Add to this the behavior of the Financial Industry – which is busy raiding the global treasury. Making a very few very rich – and making everyone else poorer in various degrees.

The end result is not hard to predict – global economic collapse.

Lying

Lying is not longer a moral issue – it is simply a strategy to get what you want (as in advertising). And it is not too far out to suggest that Morality itself is no longer an issue – because it may be at variance with what other people (especially those in power) want us to subscribe to.

And because it requires too much thinking – which is not seen as a good thing for people to be doing. Or at an even more basic level – it requires a certain amount of being – to give you the ground to stand on to make judgments.
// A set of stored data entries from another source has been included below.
/-! Priority queue. -/

/-- R161, R162, R163: the comparison and the two heap procedures, line by line. PQ.insert puts the node at slot HSZ and
sifts it up from there; PQ.extractMin returns HEAP[0], moves the last entry to slot 0 and sifts it down from there. One
round of the sift-up swaps past a parent that is strictly heavier and stops at slot 0 and below any other parent. One
round of the sift-down takes for `s` the left child 2i+1 where it is below HSZ and strictly lighter than slot i, else i;
for `j` the right child 2i+2 where it is below HSZ and strictly lighter than slot `s`, else `s`; it stops where j is i
and else swaps. The bound on the number of rounds that the model's recursion carries does not show, as long as it is no
smaller than the number of rounds there can be. -/
def Obligations.SiftLoopsFollowTheRules : Prop :=
  (∀ (arena : List Node) (x y : Index),
    lighter arena x y = true ↔ (nodeIn arena x).w.toNat < (nodeIn arena y).w.toNat) ∧
  ∀ (lt : Index → Index → Bool),
    (∀ (heap : List Index) (n : Index),
      heapInsert lt heap n = siftUp lt heap.length (heap ++ [n]) heap.length) ∧
    heapExtract lt [] = none ∧ (∀ m, heapExtract lt [m] = some (m, [])) ∧
    (∀ (m last : Index) (mid : List Index),
      heapExtract lt (m :: (mid ++ [last])) = some (m, siftDown lt (mid.length + 1) (last :: mid) 0)) ∧
    ∀ (fuel : Nat) (heap : List Index) (i : Nat) (x : Index), heap[i]? = some x →
      (i = 0 → siftUp lt fuel heap i = heap) ∧
      (∀ y, 0 < i → i ≤ fuel → heap[(i - 1) / 2]? = some y →
        siftUp lt fuel heap i =
          if lt x y then siftUp lt ((i - 1) / 2) ((heap.set i y).set ((i - 1) / 2) x) ((i - 1) / 2) else heap) ∧
      (∀ (s j : Nat) (z y : Index), heap.length ≤ fuel + i →
        ((s = 2 * i + 1 ∧ ∃ l, heap[2 * i + 1]? = some l ∧ lt l x = true) ∨
          (s = i ∧ ∀ l, heap[2 * i + 1]? = some l → lt l x = false)) →
        heap[s]? = some z →
        ((j = 2 * i + 2 ∧ ∃ r, heap[2 * i + 2]? = some r ∧ lt r z = true) ∨
          (j = s ∧ ∀ r, heap[2 * i + 2]? = some r → lt r z = false)) →
        heap[j]? = some y →
        siftDown lt fuel heap i =
          if j = i then heap else siftDown lt heap.length ((heap.set i y).set j x) j)

/-- R160, R162, R63: PQ.insert adds the node once, loses none, and keeps the heap order. -/
def Obligations.InsertKeepsTheHeap : Prop :=
  ∀ (arena : List Node) (heap : List Index) (n : Index), HeapOrdered arena heap →
    HeapOrdered arena (heapInsert (lighter arena) heap n) ∧ (heapInsert (lighter arena) heap n).Perm (n :: heap)

/-- R160, R163, R63: PQ.extractMin on a queue that is not empty returns a node no heavier than any in the queue, removes
it and no other, and keeps the heap order. -/
def Obligations.ExtractTakesTheLeast : Prop :=
  ∀ (arena : List Node) (heap : List Index), HeapOrdered arena heap → heap ≠ [] →
    ∃ m rest, heapExtract (lighter arena) heap = some (m, rest) ∧ heap.Perm (m :: rest) ∧ HeapOrdered arena rest ∧
      ∀ n ∈ heap, (nodeIn arena m).w.toNat ≤ (nodeIn arena n).w.toNat

/-- R166, R274: PQI gives a node the host holds back to the queue: its tag is Q, XCNT is one less, and it is inserted by
PQ.insert. E_SEQ once the tree is finished, E_NODE for a node the host does not hold. With 256 entries PQ.insert raises
E_QFULL (R275); that the fault then stands over the state from before PQI's own writes is DEDUCED (assumption log 9). -/
def Obligations.PqiInsertsTheNode : Prop :=
  ∀ (n : Index) (s : State), s.flags.er = false →
    encodeWord (.pqi n) = 0x10000000#32 ||| n.setWidth 32 ∧
    (s.flags.tv = true → exec (.pqi n) s = .next (s.faulted .seq (encodeWord (.pqi n)))) ∧
    (s.flags.tv = false →
      (¬ (∃ e, s.node[n.toNat]? = some e ∧ e.own = .x) →
        exec (.pqi n) s = .next (s.faulted .node (encodeWord (.pqi n)))) ∧
      ((∃ e, s.node[n.toNat]? = some e ∧ e.own = .x) →
        (256 ≤ s.heap.length → exec (.pqi n) s = .next (s.faulted .qfull (encodeWord (.pqi n)))) ∧
        (s.heap.length < 256 →
          ∃ t, exec (.pqi n) s = .next t ∧ t.heap = heapInsert (lighter s.node) s.heap n ∧
            t.node.length = s.node.length ∧
            (∀ (m : Nat) (e : Node), s.node[m]? = some e →
              t.node[m]? = some (if m = n.toNat then { e with own := .q } else e)) ∧
            t = { s with
              node := t.node
              heap := t.heap
              xcnt := s.xcnt - 1
              sent := s.sent ++ [Sent.rsp ⟨.ok, 0⟩] })))

/-- R167: PQX takes the least node out of the queue by PQ.extractMin: its tag is X, XCNT is one more, and the response
is its index; EMPTY on an empty queue, nothing changed; E_SEQ once the tree is finished. The premise that the queue
holds existing nodes is an invariant (`Obligations.LinkedKept`). -/
def Obligations.PqxExtractsTheLeast : Prop :=
  ∀ s : State, s.flags.er = false → (∀ n ∈ s.heap, n.toNat < s.node.length) →
    encodeWord .pqx = 0x11000000 ∧
    (s.flags.tv = true → exec .pqx s = .next (s.faulted .seq 0x11000000)) ∧
    (s.flags.tv = false →
      (s.heap = [] → exec .pqx s = .next (s.answered [] .empty 0)) ∧
      (s.heap ≠ [] →
        ∃ m rest t, heapExtract (lighter s.node) s.heap = some (m, rest) ∧ exec .pqx s = .next t ∧
          t.node.length = s.node.length ∧
          (∀ (j : Nat) (e : Node), s.node[j]? = some e →
            t.node[j]? = some (if j = m.toNat then { e with own := .x } else e)) ∧
          t = { s with
            node := t.node
            heap := rest
            xcnt := s.xcnt + 1
            sent := s.sent ++ [Sent.rsp ⟨.ok, m.setWidth 72⟩] }))
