-- ==== Sys2Proof/Laws/Memory.lean ====
section
/-! SUPPORT. The laws of a memory: what a read gives after a write, and that a write keeps the canonical form. They
hold of every list of entries; only the canonical form itself has a premise. -/

namespace Sys2Proof.Machine

variable {α : Type}

@[simp] theorem Memory.read_nil (blank : α) (i : Nat) : Memory.read blank [] i = blank := rfl

theorem Memory.read_erase_same (blank : α) (m : Memory α) (i : Nat) :
    Memory.read blank (m.erase i) i = blank := by
  induction m with
  | nil => rfl
  | cons p m ih =>
    by_cases h : p.1 = i <;> simp [Memory.erase, Memory.read, h, ih]

theorem Memory.read_erase_other (blank : α) (m : Memory α) {i j : Nat} (h : j ≠ i) :
    Memory.read blank (m.erase i) j = Memory.read blank m j := by
  induction m with
  | nil => rfl
  | cons p m ih =>
    by_cases hi : p.1 = i
    · have hj : ¬ p.1 = j := fun hj => h (hj.symm.trans hi)
      simp [Memory.erase, Memory.read, hi, ih]
      intro hij
      exact absurd hij.symm h
    · by_cases hj : p.1 = j
      · simp [Memory.erase, Memory.read, hj, h]
      · simp [Memory.erase, Memory.read, hi, hj, ih]

/-- An erased index is listed nowhere. -/
theorem Memory.erase_absent (m : Memory α) (i : Nat) : ∀ p ∈ m.erase i, p.1 ≠ i := by
  induction m with
  | nil => simp [Memory.erase]
  | cons p m ih =>
    by_cases h : p.1 = i
    · simpa [Memory.erase, h] using ih
    · simp only [Memory.erase, h, if_false, List.mem_cons]
      rintro q (rfl | hq)
      · exact h
      · exact ih q hq

theorem Memory.erase_subset (m : Memory α) (i : Nat) : ∀ p ∈ m.erase i, p ∈ m := by
  induction m with
  | nil => simp [Memory.erase]
  | cons p m ih =>
    by_cases h : p.1 = i
    · simp only [Memory.erase, h, if_true]
      exact fun q hq => List.mem_cons_of_mem _ (ih q hq)
    · simp only [Memory.erase, h, if_false, List.mem_cons]
      rintro q (rfl | hq)
      · exact .inl rfl
      · exact .inr (ih q hq)

theorem Memory.read_insert_same (blank : α) (m : Memory α) (i : Nat) (v : α) (h : ∀ p ∈ m, p.1 ≠ i) :
    Memory.read blank (m.insert i v) i = v := by
  induction m with
  | nil => simp [Memory.insert, Memory.read]
  | cons p m ih =>
    have hp : p.1 ≠ i := h p (by simp)
    by_cases hlt : i < p.1
    · simp [Memory.insert, Memory.read, hlt]
    · simp [Memory.insert, Memory.read, hlt, hp, ih (fun q hq => h q (by simp [hq]))]

theorem Memory.read_insert_other (blank : α) (m : Memory α) {i j : Nat} (v : α) (h : j ≠ i) :
    Memory.read blank (m.insert i v) j = Memory.read blank m j := by
  induction m with
  | nil => simp [Memory.insert, Memory.read, h.symm]
  | cons p m ih =>
    by_cases hlt : i < p.1
    · simp [Memory.insert, Memory.read, hlt, h.symm]
    · simp [Memory.insert, Memory.read, hlt, ih]

/-- A read of the entry just written gives what was written (R91). -/
@[simp] theorem Memory.read_write_same [DecidableEq α] (blank : α) (m : Memory α) (i : Nat) (v : α) :
    Memory.read blank (Memory.write blank m i v) i = v := by
  by_cases h : v = blank
  · simp [Memory.write, h, Memory.read_erase_same]
  · simp [Memory.write, h, Memory.read_insert_same blank _ i v (Memory.erase_absent m i)]

/-- A write leaves every other entry alone. -/
theorem Memory.read_write_other [DecidableEq α] (blank : α) (m : Memory α) {i j : Nat} (v : α) (h : j ≠ i) :
    Memory.read blank (Memory.write blank m i v) j = Memory.read blank m j := by
  by_cases hv : v = blank
  · simp [Memory.write, hv, Memory.read_erase_other blank m h]
  · simp [Memory.write, hv, Memory.read_insert_other blank _ v h, Memory.read_erase_other blank m h]

/-- The canonical form, as a proposition. -/
theorem Memory.wf_iff [DecidableEq α] (blank : α) (size : Nat) (m : Memory α) :
    Memory.wf blank size m = true ↔
      m.Pairwise (fun p q => p.1 < q.1) ∧ ∀ p ∈ m, p.1 < size ∧ p.2 ≠ blank := by
  simp [Memory.wf]

theorem Memory.erase_pairwise (m : Memory α) (i : Nat) (h : m.Pairwise (fun p q => p.1 < q.1)) :
    (m.erase i).Pairwise (fun p q => p.1 < q.1) := by
  induction m with
  | nil => simp [Memory.erase]
  | cons p m ih =>
    obtain ⟨hp, hm⟩ := List.pairwise_cons.mp h
    by_cases hi : p.1 = i
    · simpa [Memory.erase, hi] using ih hm
    · simp only [Memory.erase, hi, if_false]
      exact List.pairwise_cons.mpr ⟨fun q hq => hp q (Memory.erase_subset m i q hq), ih hm⟩

theorem Memory.mem_insert (m : Memory α) (i : Nat) (v : α) (p : Nat × α) :
    p ∈ m.insert i v ↔ p = (i, v) ∨ p ∈ m := by
  induction m with
  | nil => simp [Memory.insert]
  | cons q m ih =>
    by_cases hlt : i < q.1
    · simp [Memory.insert, hlt]
    · simp only [Memory.insert, hlt, if_false, List.mem_cons, ih]
      exact or_left_comm

theorem Memory.insert_pairwise (m : Memory α) (i : Nat) (v : α) (h : m.Pairwise (fun p q => p.1 < q.1))
    (ha : ∀ p ∈ m, p.1 ≠ i) : (m.insert i v).Pairwise (fun p q => p.1 < q.1) := by
  induction m with
  | nil => simp [Memory.insert]
  | cons q m ih =>
    obtain ⟨hq, hm⟩ := List.pairwise_cons.mp h
    by_cases hlt : i < q.1
    · simp only [Memory.insert, hlt, if_true]
      refine List.pairwise_cons.mpr ⟨fun p hp => ?_, h⟩
      rcases List.mem_cons.mp hp with rfl | hp
      · exact hlt
      · exact lt_trans hlt (hq p hp)
    · simp only [Memory.insert, hlt, if_false]
      refine List.pairwise_cons.mpr ⟨fun p hp => ?_, ih hm (fun p hp => ha p (by simp [hp]))⟩
      rcases (Memory.mem_insert m i v p).mp hp with rfl | hp
      · exact lt_of_le_of_ne (not_lt.mp hlt) (ha q (by simp))
      · exact hq p hp

/-- A write keeps the canonical form. -/
theorem Memory.wf_write [DecidableEq α] (blank : α) (size : Nat) (m : Memory α) (i : Nat) (v : α) (hi : i < size)
    (h : Memory.wf blank size m = true) : Memory.wf blank size (Memory.write blank m i v) = true := by
  rw [Memory.wf_iff] at h ⊢
  by_cases hv : v = blank
  · simp only [Memory.write, hv, if_true]
    exact ⟨Memory.erase_pairwise m i h.1, fun p hp => h.2 p (Memory.erase_subset m i p hp)⟩
  · simp only [Memory.write, hv, if_false]
    refine ⟨Memory.insert_pairwise _ i v (Memory.erase_pairwise m i h.1) (Memory.erase_absent m i), fun p hp => ?_⟩
    rcases (Memory.mem_insert _ i v p).mp hp with rfl | hp
    · exact ⟨hi, hv⟩
    · exact h.2 p (Memory.erase_subset m i p hp)

/-- What a write can list: what was listed, and what was written. -/
theorem Memory.mem_write [DecidableEq α] (blank : α) (m : Memory α) (i : Nat) (v : α) (p : Nat × α)
    (h : p ∈ Memory.write blank m i v) : p = (i, v) ∨ p ∈ m := by
  by_cases hv : v = blank
  · simp only [Memory.write, hv, if_true] at h
    exact .inr (Memory.erase_subset m i p h)
  · simp only [Memory.write, hv, if_false] at h
    exact ((Memory.mem_insert _ i v p).mp h).imp_right (Memory.erase_subset m i p)

/-- The memories after reset have the canonical form (R67). -/
theorem Memory.wf_nil [DecidableEq α] (blank : α) (size : Nat) : Memory.wf blank size ([] : Memory α) = true := rfl

@[simp] theorem State.freqAt_setFreq_same (s : State) (a : Byte) (c : Count) : (s.setFreq a c).freqAt a = c := by
  simp [State.freqAt]

theorem State.freqAt_setFreq_other (s : State) {a b : Byte} (c : Count) (h : b ≠ a) :
    (s.setFreq a c).freqAt b = s.freqAt b := by
  have hn : b.toNat ≠ a.toNat := fun hn => h (BitVec.eq_of_toNat_eq hn)
  exact Memory.read_write_other 0 s.freq c hn

/-- Reading an existing entry of the arena. -/
theorem nodeIn_of_getElem {arena : List Node} {n : Index} {e : Node} (h : arena[n.toNat]? = some e) :
    nodeIn arena n = e := by
  simp [nodeIn, h]

@[simp] theorem State.setOwner_length (s : State) (n : Index) (o : Owner) :
    (s.setOwner n o).node.length = s.node.length := by
  simp

/-- An owner tag is the only thing a write of it changes in an existing entry (R55). -/
theorem nodeIn_setOwner (s : State) (m n : Index) (o : Owner) (h : m.toNat < s.node.length) :
    nodeIn (s.setOwner n o).node m =
      if m = n then { nodeIn s.node m with own := o } else nodeIn s.node m := by
  have hm : s.node[m.toNat]? = some s.node[m.toNat] := List.getElem?_eq_getElem h
  by_cases hmn : m = n
  · subst hmn
    simp [nodeIn, hm]
  · have hne : n.toNat ≠ m.toNat := fun hn => hmn (BitVec.eq_of_toNat_eq hn.symm)
    simp [nodeIn, hmn, hne, hm]

end Sys2Proof.Machine
end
This is not to say that people do not make moral judgments – they make them all the time. But these are only judgments they have picked up from other people – and they want to be like them. In fact the they I just referred to is a tenuous, fleeting thing with no enduring presence. Being is a dangerous state that people avoid as much as possible.

Or, to put all of this in another way – we have been reduced to behaving and thinking like small children.

None of this is very flattering – and since we are adults (and should know better) we are ashamed of ourselves.

There are all kinds of books (and all kinds of speeches) about some of the smaller issues I have described. But no one wants to put it all together – and say our overall situation is nothing less than terrifying. Why?

People go to movies that scare them to death – just for the fun of it. Preachers rant about the apocalypse. But this kind of scare seems to be too much. Too much for us to handle.

I must respectfully disagree. There is nothing too big for us to handle. If we have to, we can look death calmly in the face. Although it makes little difference how we look at death – we all die anyway. And we have to say the same about all of us collectively – we are dying. Or more accurately – we have died, and are now just finishing the process.

If I tell people what I have just told you – they will just say “It couldn’t possibly be that way!” And proceed as before – happily messing up the world, and themselves.

This is a kind of accomplishment, I have to admit. But it strikes me as a perverse one.